/-- The TWT_CTRL and TWT_TD rows complete (R95, R100): each gives the OK decomposition of an octet with its row's
negotiation type, its free bits in their fields, and changes nothing else. The spec marks as its own: R95 (derived), R100
(D27, D28), R202 (D24). The model's choice: log entry 10. -/
def Obligations.OctetClassesComplete : Prop :=
  (∀ (hi : BitVec 4) (lo : BitVec 2) (i : Instr) (code : BitVec 2) (n : Nego) (s : State),
    (i, code, n) ∈ [(Instr.ctrlIndividual hi lo, 0, Nego.individual), (.ctrlWakeTbtt hi lo, 1, .wakeTbtt),
      (.ctrlBroadcastInBeacon hi lo, 2, .broadcastInBeacon), (.ctrlBroadcastMembership hi lo, 3, .broadcastMembership)] →
    exec i s = .next (s.respond (.ok (.ctrl
      { ndpPaging := lo.getLsbD 0, respPm := lo.getLsbD 1, negoCode := code, nego := n,
        infoFrameDisabled := hi.getLsbD 0, wakeDurUnit := hi.getLsbD 1, reserved := field hi 2 2 })))) ∧
  (∀ (hi : BitVec 1) (lo : BitVec 5) (i : Instr) (code : BitVec 2) (n : Nego) (s : State),
    (i, code, n) ∈ [(Instr.tdIndividual hi lo, 0, Nego.individual), (.tdWakeTbtt hi lo, 1, .wakeTbtt),
      (.tdBroadcastInBeacon hi lo, 2, .broadcastInBeacon), (.tdBroadcastMembership hi lo, 3, .broadcastMembership)] →
    exec i s = .next (s.respond (.ok (.td
      { flowIdRaw := field lo 0 3, reserved := field lo 3 2, negoCode := code, nego := n,
        flowId := if code = 0 ∨ code = 3 then field lo 0 3 else 0, all := hi.getLsbD 0 }))))

/-- R96: the request-type word, each field zero-extended and placed at its position. -/
def Obligations.RequestTypePlacesEveryField : Prop :=
  ∀ (cmd : Byte) (p : TwtParams) (fid : BitVec 3),
    requestType cmd p fid =
      (BitVec.ofBool p.requestor).setWidth 16 <<< 0 ||| (field cmd 0 3).setWidth 16 <<< 1 |||
      (BitVec.ofBool p.trigger).setWidth 16 <<< 4 ||| (BitVec.ofBool p.implicit).setWidth 16 <<< 5 |||
      (BitVec.ofBool p.flowType).setWidth 16 <<< 6 ||| fid.setWidth 16 <<< 7 ||| p.exponent.setWidth 16 <<< 10 |||
      (BitVec.ofBool p.protection).setWidth 16 <<< 15

/-- R64, with the layout of R98 and the flow id of R214: a valid setup's payload, byte by byte, each wider field with its
low byte at the lower index; 20 bytes. The spec marks as its own: R98 (D24, D27, derived), R201 (D25), R214 (derived). -/
def Obligations.SetupPayloadLayout : Prop :=
  ∀ (cfg : Cfg) (cmd : Byte) (p : TwtParams), cmd.toNat ≤ 7 →
    setupImage cfg cmd p = .ok
      [ cfg.catS1g, cfg.actSetup, p.dialog, cfg.eidTwt, 15, p.ctrl,
        field (requestType cmd p (if field p.ctrl 2 2 = 0#2 ∨ field p.ctrl 2 2 = 3#2 then p.flowId else 0)) 0 8,
        field (requestType cmd p (if field p.ctrl 2 2 = 0#2 ∨ field p.ctrl 2 2 = 3#2 then p.flowId else 0)) 8 8,
        field p.twt 0 8, field p.twt 8 8, field p.twt 16 8, field p.twt 24 8, field p.twt 32 8, field p.twt 40 8,
        field p.twt 48 8, field p.twt 56 8, p.minWake, field p.mantissa 0 8, field p.mantissa 8 8, p.channel ]

/-- R211: `setup_cmd` above 7 is VALIDATION(SETUP_CMD) before everything else: whatever the other operands, OutBuf's size
and the collaborators' answers are, nothing is written and no port is called. The negotiation-type check that comes next
cannot fail, and a TWT.SETUP gives no other VALIDATION. -/
def Obligations.SetupCmdCheckedFirst : Prop :=
  (∀ (cmd : Byte) (p : TwtParams) (s : State), 7 < cmd.toNat →
    exec (.twtSetup cmd p) s = .next (s.respond (.validation .setupCmd))) ∧
  (∀ (code : BitVec 2) (fid : BitVec 3), nego code.toNat fid ≠ none) ∧
  (∀ (cmd : Byte) (p : TwtParams) (s t : State) (r : Request) (c : ValidationCause), s.request = some r →
    exec (.twtSetup cmd p) s = .next t → t.request = none → t.response = some (.validation c) →
    7 < cmd.toNat ∧ c = .setupCmd ∧ t = s.respond (.validation .setupCmd))

/-- R212: the control octet is payload byte 5 as given, and the bits of it that are not the negotiation type change no
other byte. The spec marks as its own: R212 (D24). -/
def Obligations.ControlOctetCopiedVerbatim : Prop :=
  ∀ (cfg : Cfg) (cmd ctrl' : Byte) (p : TwtParams) (P P' : List Byte), setupImage cfg cmd p = .ok P →
    setupImage cfg cmd { p with ctrl := ctrl' } = .ok P' → field ctrl' 2 2 = field p.ctrl 2 2 →
    P[5]? = some p.ctrl ∧ P' = P.set 5 ctrl'

/-- R210, R213 and R223: a TWT.SETUP or TWT.TEARDOWN, or a SETUP_CMD row, that passes its checks, with both collaborators
answering yes, makes one Assoc and one Tx call, writes its payload at index 0 upward, responds OK with it, and changes
nothing else. The spec marks as its own: R62 (D41), R210 (D29), R213 (D29, D30, D31), R223 (D28, D29). The model's choice:
log entries 7, 10. -/
def Obligations.AcceptedSendsComplete : Prop :=
  ∀ (i : Instr) (P : List Byte) (s : State) (as : List Bool) (ts : List TxAnswer), Sends s (operationOf i) P →
    s.assocAnswers = true :: as → s.txAnswers = .ok :: ts →
    ∃ t, exec i s = .next t ∧ writtenFrom s t P ∧
      t = { s with request := none, call := none, response := some (.ok (.payload P)), outBuf := t.outBuf,
                   calls := s.calls ++ [.assoc, .tx P s.txCtx], assocAnswers := as, txAnswers := ts }

/-- R213 and R71: the two transport errors. With Assoc answering no, no Tx call is made; with Tx failing, one was; in both
the OutBuf bytes are draws between the old byte and the payload's, and the block does not retry. The spec marks as its
own: R71 (D30), R213 (D29, D30, D31), R263 (D29, D33). The model's choice: log entries 2, 7. -/
def Obligations.FailedSendsReportTransport : Prop :=
  ∀ (i : Instr) (P : List Byte) (s : State), Sends s (operationOf i) P →
    (∀ as, s.assocAnswers = false :: as →
      ∃ t, exec i s = .next t ∧ drawnFrom s t P ∧
        t = { s with request := none, call := none, response := some (.transport .notAssociated), outBuf := t.outBuf,
                     calls := s.calls ++ [.assoc], assocAnswers := as, draws := t.draws }) ∧
    (∀ as ts, s.assocAnswers = true :: as → s.txAnswers = .fail :: ts →
      ∃ t, exec i s = .next t ∧ drawnFrom s t P ∧
        t = { s with request := none, call := none, response := some (.transport .txFailed), outBuf := t.outBuf,
                     calls := s.calls ++ [.assoc, .tx P s.txCtx], assocAnswers := as, txAnswers := ts,
                     draws := t.draws })

/-- R298: a send whose collaborator has not answered waits with its call outstanding and no response; and it waits for as
long as there is no answer: a step changes nothing. The spec marks as its own: R298 (D38). The model's choice: log entries
7, 14. -/
def Obligations.UnansweredSendsHang : Prop :=
  (∀ (i : Instr) (P : List Byte) (s : State), Sends s (operationOf i) P →
    (s.assocAnswers = [] →
      exec i s = .next { s with call := some ⟨.assoc, P⟩, calls := s.calls ++ [.assoc] }) ∧
    (∀ as, s.assocAnswers = true :: as → s.txAnswers = [] →
      exec i s = .next { s with call := some ⟨.tx, P⟩, calls := s.calls ++ [.assoc, .tx P s.txCtx], assocAnswers := as })) ∧
  (∀ (s : State) (c : PendingCall), s.resetIn = false → s.request ≠ none → s.call = some c →
    (c.port = .assoc → s.assocAnswers = []) → (c.port = .tx → s.txAnswers = []) → step s = .next s)

/-- R43 and R298: when the answers come does not matter. A send that first waits at its Assoc call, or at its Tx call, and
is given the answers later, goes on to what it would have done with them at hand. The spec marks as its own: R298 (D38).
The model's choice: log entries 7, 14. -/
def Obligations.LateAnswersChangeNothing : Prop :=
  ∀ (i : Instr) (P : List Byte) (s waiting : State) (r : Request) (as : List Bool) (ts : List TxAnswer), s.takes r →
    Sends s i P →
    (exec i { s with assocAnswers := [] } = .next waiting →
      step { waiting with assocAnswers := as, txAnswers := ts } =
        exec i { s with assocAnswers := as, txAnswers := ts }) ∧
    (exec i { s with assocAnswers := true :: as, txAnswers := [] } = .next waiting →
      step { waiting with txAnswers := ts } = exec i { s with assocAnswers := true :: as, txAnswers := ts })

/-- R100 and R224: the teardown payload is category, action code and the flags octet exactly as given. The spec marks as
its own: R100 (D27, D28), R224 (D28). -/
def Obligations.TeardownPayloadVerbatim : Prop :=
  ∀ (cfg : Cfg) (f : Byte), teardownPayload cfg f = [cfg.catS1g, cfg.actTeardown, f]

/-- R251: TWT.PROFILE's selection for every profile and band, and its refusal of every reserved code; nothing is written
and no port is called. The spec marks as its own: R101 (D32), R251 (D32), R253 (D32). The model's choice: log entry 3. -/
def Obligations.ProfileSelectsTheTable : Prop :=
  ∀ (pr bd : Byte) (s : State),
    (3 ≤ pr.toNat ∨ 3 ≤ bd.toNat → exec (.twtProfile pr bd) s = .next (s.respond (.refused .reservedValue))) ∧
    (pr.toNat = 0 → bd.toNat < 3 →
      exec (.twtProfile pr bd) s = .next (s.respond (.ok (.selection (.teardown 0x80))))) ∧
    (pr.toNat = 1 → bd.toNat = 0 →
      exec (.twtProfile pr bd) s = .next (s.respond (.ok (.selection (.setup 8 600 10))))) ∧
    (pr.toNat = 1 → bd.toNat = 1 ∨ bd.toNat = 2 →
      exec (.twtProfile pr bd) s = .next (s.respond (.ok (.selection (.setup 2 600 10))))) ∧
    (pr.toNat = 2 → bd.toNat < 3 →
      exec (.twtProfile pr bd) s = .next (s.respond (.ok (.selection (.setup 31 50000 0)))))

/-! ### The codes of a response -/

/-- R35 and R261 to R264: a response's status byte, sub byte and result, for every response; and what a claim of a chip
may rely on (`ChipStep`): nothing where a request is REFUSED, code 0xFF, also when reset cuts it (R264); the status alone
where a token is VALIDATION (R162); after TRANSPORT all but the payload's bytes of OutBuf, each the old one or the
payload's (R71); at reset all but those bytes and the calls that R291 leaves open, or with no such request in flight the
whole of R290; the model's own next state on every other step; and nothing where the model stops. What the draws may be is
stated both ways: a chip may be in such a state and in no other. The spec marks as its own: R35 (D1), R71 (D30), R162
(D13, D14), R261 (D33), R262 (D14, D33), R263 (D29, D33), R264 (D11, D41), R290 (D36), R291 (D36). The model's choice: log
entries 2, 3, 6, 16. -/
def Obligations.ResponseCodesAreTheTables : Prop :=
  (∀ r, ((Response.ok r).status.code, (Response.ok r).sub, (Response.ok r).result) = (0x00#8, 0x00#8, r)) ∧
  (∀ c, ∃ b, (c, b) ∈ ([(.setupCmd, 0x01), (.negoType, 0x02), (.tokEmpty, 0x10), (.tokNoInteger, 0x11),
      (.tokMcsRange, 0x12), (.tokSeparator, 0x13), (.tokNss, 0x14), (.tokTrailing, 0x15), (.cmdNoRate, 0x20),
      (.cmdContradictory, 0x21), (.cmdMissingArg, 0x22), (.cmdMalformedArg, 0x23), (.cmdRange, 0x24),
      (.cmdGiWithoutE, 0x25), (.cmdUnknownOption, 0x26)] : List (ValidationCause × Byte)) ∧
    ((Response.validation c).status.code, (Response.validation c).sub, (Response.validation c).result) =
      (0x01#8, b, Result.none)) ∧
  (∀ x, ((Response.unsupportedEncoding x).status.code, (Response.unsupportedEncoding x).sub,
    (Response.unsupportedEncoding x).result) = (0x02#8, 0x00#8, Result.string x)) ∧
  (∀ c, ∃ b, (c, b) ∈ ([(.notAssociated, 0x01), (.txFailed, 0x02)] : List (TransportCause × Byte)) ∧
    ((Response.transport c).status.code, (Response.transport c).sub, (Response.transport c).result) =
      (0x03#8, b, Result.none)) ∧
  (Response.illegalOp.status.code, Response.illegalOp.sub, Response.illegalOp.result) = (0x04#8, 0x00#8, Result.none) ∧
  (Response.malformed.status.code, Response.malformed.sub, Response.malformed.result) = (0x05#8, 0x00#8, Result.none) ∧
  (∀ c, ∃ b, (c, b) ∈ ([(.precondition, 0x01), (.unimplementedOption, 0x02), (.unsettledForm, 0x03),
      (.reservedValue, 0x04), (.buffer, 0x05)] : List (RefusedCause × Byte)) ∧
    ((Response.refused c).status.code, (Response.refused c).sub, (Response.refused c).result) =
      (0xFF#8, b, Result.none)) ∧
  (∀ (s t u : State) (x : Response), s.resetIn = false → s.request ≠ none → step s = .next t → t.request = none →
    t.response = some x →
    if x.status.code = 0xFF#8 then ChipStep s u
    else if x.status.code = 0x01#8 ∧ 0x10 ≤ x.sub.toNat ∧ x.sub.toNat ≤ 0x15 then
      (ChipStep s u ↔ ∃ c : ValidationCause, 0x10 ≤ c.code.toNat ∧ c.code.toNat ≤ 0x15 ∧ u = s.respond (.validation c))
    else if x.status.code = 0x03#8 then
      ∃ P, s.inFlightImage = some (P, true) ∧
        (ChipStep s u ↔ (s.outBuf.wf → u.outBuf.wf) ∧ drawnFrom s u P ∧
          u = { t with outBuf := u.outBuf, draws := u.draws })
    else (ChipStep s u ↔ u = t)) ∧
  (∀ s t u : State, s.resetIn = false → step s = .next t → (s.request = none ∨ t.request ≠ none) →
    (ChipStep s u ↔ u = t)) ∧
  (∀ s u : State, s.resetIn = true →
    (s.Refuses → ChipStep s u) ∧
    (¬ s.Refuses → s.inFlightImage = none →
      (ChipStep s u ↔ u = { s with request := none, response := none, call := none, resetIn := false })) ∧
    (¬ s.Refuses → ∀ P isFrame, s.inFlightImage = some (P, isFrame) →
      (ChipStep s u ↔ (s.outBuf.wf → u.outBuf.wf) ∧ drawnFrom s u P ∧
        u.calls ∈ (match isFrame, s.call.map (·.port) with
          | false, _ => [s.calls]
          | true, none => [s.calls, s.calls ++ [.assoc], s.calls ++ [.assoc, .tx P s.txCtx]]
          | true, some .assoc => [s.calls, s.calls ++ [.tx P s.txCtx]]
          | true, some .tx => [s.calls, s.calls.dropLast] : List (List PortCall)) ∧
        u = { s with request := none, response := none, call := none, resetIn := false,
                     outBuf := u.outBuf, calls := u.calls, draws := u.draws }))) ∧
  (∀ s u : State, (∀ t, step s ≠ .next t) → ChipStep s u)
end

- - - - -

TO DO ::
Check the listing above for lines containing the string "called", and copy each one.

SOLUTION TO THIS EXERCISE ::
and the collaborators' answers are, nothing is written and no port is called. The negotiation-type check that comes next
and no port is called. The spec marks as its own: R101 (D32), R251 (D32), R253 (D32). The model's choice: log entry 3. -/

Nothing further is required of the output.